Bernabé scoppiò in una fragorosa risata. «Sì, piccola, se vuoi sopravvivere nel mondo là fuori hai bisogno di affilare quella lama. Domani sera ci esibiremo per la prima volta da quando hai messo piede su queste scatole traballanti, tu guarderai lo spettacolo e te lo godrai fino in fondo perché sarà l'ultimo che potrai vedere dalle tribune. Dall'indomani all'alba, ti allenerai con Phil durante il dì e verrai da me al calar del sole: lui ti insegnerà a piegare il tuo fisico, io a piegare la tua mente. Diventerai parte di questa grande famiglia, che ti piaccia o no, e sarai molto più preziosa di quanto pensi», le disse facendo scivolare l'indice sotto il suo mento e alzandole il viso per guardarla negli occhi.

«Tuo fratello è davvero nella gabbia del leone, accanto a quella del Megalocero, e lì resterà per tutto il tempo della tua permanenza con noi. Mi piace guardarti vagabondare alla sua ricerca. Quando lo troverai, se provi a parlargli, se provi ad avvicinarti, se provi a escogitare uno stupido piano di fuga o anche solo a pensare di escogitarlo, lui è morto. Sono stato abbastanza chiaro?»

Il cuore di Danha era ormai fuori controllo e calde lacrime argentee si raccolsero alla base dei suoi occhi. «Sì», rispose.

«Sì, Direttore», la corresse lui.

«Sì, Direttore», ripeté Danha.

Bernabé sorrise. «Molto bene, ora da brava torna alla tua cuccetta e mettiti a dormire che domani ci aspetta una lunga giornata: dobbiamo montare i tendoni, allestirli, provare i numeri, vedrai, sarà divertente», le disse afferrandole entrambe le spalle, facendola girare e dandole una piccola spinta nella direzione dalla quale era venuta.

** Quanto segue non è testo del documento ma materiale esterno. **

/-- Below `2^(53 + e)` units a rounding is at most half of `2^e` units away. -/
theorem two_mul_distanceTimes_roundUnits_le {num den e : Nat} (hd : 0 < den)
    (h : num < 2 ^ (53 + e) * den) :
    2 * distanceTimes (roundUnits num den) num den ≤ den * 2 ^ e := by
  have hspacing : fpSpacing (num / den) ≤ 2 ^ e := by
    have hlog : (num / den).log2 < 53 + e :=
      by
      rw [Nat.log2_eq_log_two]
      exact Nat.log_lt_of_lt_pow' (by omega) ((Nat.div_lt_iff_lt_mul hd).2 h)
    exact Nat.pow_le_pow_right (by decide) (by omega)
  rw [roundUnits, distanceTimes_mul]
  exact (two_mul_distanceTimes_divNearestEven_le (Nat.mul_pos hd (fpSpacing_pos _)) num).trans
    (Nat.mul_le_mul_left _ hspacing)

/-- A representable magnitude of at least `2^(52 + e)` is a multiple of `2^e`. -/
theorem two_pow_dvd_of_fpRepresentable {m e : Nat} (hm : fpRepresentable m) (h : 2 ^ (52 + e) ≤ m) :
    2 ^ e ∣ m := by
  obtain ⟨c, e', hc, rfl⟩ := hm
  have he : 2 ^ (52 + e) < 2 ^ (53 + e') := by
    rw [pow_add 2 53]
    exact h.trans_lt (Nat.mul_lt_mul_of_pos_right hc (by positivity))
  have := (Nat.pow_lt_pow_iff_right (by decide)).1 he
  exact Dvd.dvd.mul_left (pow_dvd_pow 2 (by omega)) c

/-! ### A datum of at least a given magnitude -/

/-- The datum has this sign and at least this magnitude, infinity included. -/
def Fp.AtLeast (neg : Bool) (b : Nat) (f : Fp) : Prop :=
  f = .inf neg ∨ ∃ m, f = .fin neg m ∧ b ≤ m

theorem atLeast_fpRound {neg : Bool} {b num den : Nat} (hd : 0 < den) (hb : fpRepresentable b)
    (h : b * den ≤ num) : (fpRound neg num den).AtLeast neg b :=
  fpRound_ge hd hb h

theorem Fp.AtLeast.div_units {neg : Bool} {b s : Nat} {f : Fp} (hs : 0 < s) (hb : fpRepresentable b)
    (hf : f.AtLeast neg (b * s)) : (fdiv f (.fin false (s * fpOne))).AtLeast neg b := by
  obtain rfl | ⟨m, rfl, hm⟩ := hf
  · exact .inl (by simp [fdiv])
  · have hsf : 0 < s * fpOne := Nat.mul_pos hs fpOne_pos
    have hround : fdiv (.fin neg m) (.fin false (s * fpOne)) =
        fpRound neg (m * fpOne) (s * fpOne) := by simp [fdiv, hsf.ne']
    rw [hround]
    refine atLeast_fpRound hsf hb ?_
    rw [← mul_assoc]
    exact Nat.mul_le_mul_right _ hm

theorem Fp.AtLeast.mul_units {neg : Bool} {b n : Nat} {f : Fp} (hn : 0 < n)
    (hb : fpRepresentable (b * n)) (hf : f.AtLeast neg b) :
    (fmul f (.fin false (n * fpOne))).AtLeast neg (b * n) := by
  have hnf : 0 < n * fpOne := Nat.mul_pos hn fpOne_pos
  obtain rfl | ⟨m, rfl, hm⟩ := hf
  · exact .inl (by simp [fmul, hnf.ne'])
  · have hround : fmul (.fin neg m) (.fin false (n * fpOne)) =
        fpRound neg (m * (n * fpOne)) fpOne := by simp [fmul]
    rw [hround]
    refine atLeast_fpRound fpOne_pos hb ?_
    rw [← mul_assoc]
    exact Nat.mul_le_mul_right _ (Nat.mul_le_mul_right _ hm)

/-! ### Narrowing -/

theorem narrow32?_fin_false_eq_some_iff {m : Nat} {q : Fixed} :
    narrow32? (.fin false m) = some q ↔ m / fpOne = q.toNat := by
  rw [narrow32?_fin_false]
  have hq := q.isLt
  split_ifs with h
  · rw [Option.some_inj, ← BitVec.toNat_inj, BitVec.toNat_ofNat, Nat.mod_eq_of_lt h]
  · exact iff_of_false (by simp) (by omega)

theorem narrow32?_fin_false_eq_none_iff {m : Nat} :
    narrow32? (.fin false m) = none ↔ 2 ^ 32 * fpOne ≤ m := by
  rw [narrow32?_fin_false, ← Nat.le_div_iff_mul_le fpOne_pos]
  split_ifs with h
  · exact iff_of_false (by simp) (by omega)
  · exact iff_of_true rfl (by omega)

theorem narrow32?_eq_none_of_atLeast_two32 {f : Fp} (h : f.AtLeast false (fpOne * 2 ^ 32)) :
    narrow32? f = none := by
  obtain rfl | ⟨m, rfl, hm⟩ := h
  · rfl
  · exact narrow32?_fin_false_eq_none_iff.2 (by rwa [Nat.mul_comm])

/-- `-1` and everything below it is out of range. -/
theorem narrow32?_eq_none_of_atLeast_one {f : Fp} (h : f.AtLeast true fpOne) :
    narrow32? f = none := by
  obtain rfl | ⟨m, rfl, hm⟩ := h
  · rfl
  · rw [narrow32?_fin_true, if_neg hm.not_gt]

/-! ### The two axes -/

/-- The two constants of a coordinate (R80, R81): the offset pattern holds `o` degrees and the span
pattern twice that, `s`. -/
structure IsAxis (off span : Code) (o s : Nat) : Prop where
  off_units : fpOfBits off = .fin false (o * fpOne)
  span_units : fpOfBits span = .fin false (s * fpOne)
  span_eq : s = 2 * o
  offset_gt : 64 < o
  span_lt : s < 512

theorem isAxis_latitude : IsAxis pattern90 pattern180 90 180 :=
  ⟨fpOfBits_pattern90, fpOfBits_pattern180, rfl, by decide, by decide⟩

theorem isAxis_longitude : IsAxis pattern180 pattern360 180 360 :=
  ⟨fpOfBits_pattern180, fpOfBits_pattern360, rfl, by decide, by decide⟩

section Axis

variable {off span v : Code} {o s x : Nat} {k : Int}

theorem IsAxis.span_pos (h : IsAxis off span o s) : 0 < s := by
  have := h.span_eq
  have := h.offset_gt
  omega

/-- A number at or above the lower end is a whole count `x` of units above it. -/
theorem exists_units_above_lower_end (hlo : -o * (fpOne : Int) ≤ k) :
    ∃ x : Nat, (x : Int) = k + o * fpOne :=
  ⟨_, Int.toNat_of_nonneg (by linarith)⟩

/-- A number at or below the upper end is at most the span above the lower end. -/
theorem IsAxis.units_le_span (h : IsAxis off span o s) (hx : (x : Int) = k + o * fpOne)
    (hhi : k ≤ o * fpOne) : x ≤ s * fpOne := by
  have hspan : (s : Int) = 2 * o := by exact_mod_cast h.span_eq
  zify
  rw [hx, hspan]
  linarith

/-- In the domain, ends included, the scaled value is finite and not negative, and the sum is at most
the span. -/
theorem IsAxis.quantScaled_eq (h : IsAxis off span o s) (hk : realUnits? v = some k)
    (hx : (x : Int) = k + o * fpOne) (hmax : x ≤ s * fpOne) :
    quantScaled v off span = .fin false (scaledUnits k o s) ∧ sumUnits k o ≤ s * fpOne := by
  have hs512 := h.span_lt
  have hspan : (s : Int) = 2 * o := by exact_mod_cast h.span_eq
  have hmax' : k + o * fpOne ≤ 2 * o * fpOne := by
    rw [← hx, ← hspan]
    exact_mod_cast hmax
  obtain ⟨hscaled, hsum, -⟩ := quantScaled_in_domain h.off_units h.span_units h.span_eq h.span_pos
    (by omega) hk (by linarith [Int.natCast_nonneg x]) (by linarith)
  exact ⟨hscaled, hsum⟩

theorem IsAxis.quant?_eq (h : IsAxis off span o s) (hk : realUnits? v = some k)
    (hx : (x : Int) = k + o * fpOne) (hmax : x ≤ s * fpOne) :
    quant? v off span = narrow32? (.fin false (scaledUnits k o s)) := by
  rw [quant?, (h.quantScaled_eq hk hx hmax).1]

/-- From the upper end up every stage is at least what it is at the end, so the scaled value is at
least `2^32`. -/
theorem IsAxis.quant?_eq_none_of_ge (h : IsAxis off span o s) (hk : realUnits? v = some k)
    (hhi : o * fpOne ≤ k) : quant? v off span = none := by
  have hspan : (s : Int) = 2 * o := by exact_mod_cast h.span_eq
  have hs0 := h.span_pos
  have hs512 := h.span_lt
  have hone : 0 < fpOne := fpOne_pos
  obtain ⟨neg, m, hv, hm⟩ := realUnits?_eq_some_iff.1 hk
  have hge : ((fpOne * s : Nat) : Int) ≤ k + o * fpOne := by
    push_cast
    rw [hspan]
    linarith
  have hpos : 0 < k + o * fpOne := lt_of_lt_of_le (by positivity) hge
  have hadd : fadd (fpOfBits v) (fpOfBits off) = fpRound false (k + o * fpOne).natAbs 1 := by
    rw [hv, h.off_units]
    simp [fadd, hm, hpos.ne', hpos.not_gt]
  have hrep : ∀ c, c < 2 ^ 53 → fpRepresentable (fpOne * c) := fun c hc =>
    ⟨c, 1074, hc, by rw [fpOne_eq, Nat.mul_comm]⟩
  have hsum : (fadd (fpOfBits v) (fpOfBits off)).AtLeast false (fpOne * s) := by
    rw [hadd]
    exact atLeast_fpRound (by decide) (hrep s (by omega)) (by omega)
  have hone' : fpRepresentable fpOne := by simpa using hrep 1 (by decide)
  have hscaled := (hsum.div_units hs0 hone').mul_units (n := 2 ^ 32) (by decide) (hrep _ (by decide))
  rw [← h.span_units, ← fpOfBits_patternTwo32] at hscaled
  exact narrow32?_eq_none_of_atLeast_two32 hscaled

/-- A NaN or an infinity stays one through the three operations. -/
theorem IsAxis.quant?_eq_none_of_not_finite (h : IsAxis off span o s) (hv : realUnits? v = none) :
    quant? v off span = none := by
  have hspan : s * fpOne ≠ 0 := (Nat.mul_pos h.span_pos fpOne_pos).ne'
  have hone : fpOne ≠ 0 := fpOne_pos.ne'
  unfold realUnits? at hv
  rw [quant?, quantScaled, h.off_units, h.span_units, fpOfBits_patternTwo32]
  cases hbits : fpOfBits v with
  | nan => rfl
  | inf neg => simp [fadd, fdiv, fmul, hone, narrow32?]
  | fin neg m => simp [hbits] at hv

Danha tornò verso il suo piccolo carro, portando con sé vergogna e sconforto, e non osò guardare in direzione degli animali, non osò neanche pensarci, ancora spaventata dalle parole di quell'uomo. Entrò scostando la sua tenda e si adagiò sul giaciglio di paglia improvvisato all'angolo, provò con tutte le sue forze a dormire, ma riuscì a malapena a chiudere gli occhi.

All'alba, quando gli artisti cominciarono ad alzarsi e a spezzare il pacifico silenzio notturno, Danha stava ancora cercando di prendere sonno e di non pensare al suo fratellino, chiuso in una gabbia con un animale venti volte più grande e feroce di lui, indifeso e probabilmente anche disperato, convinto che sua sorella non sarebbe mai andata a salvarlo.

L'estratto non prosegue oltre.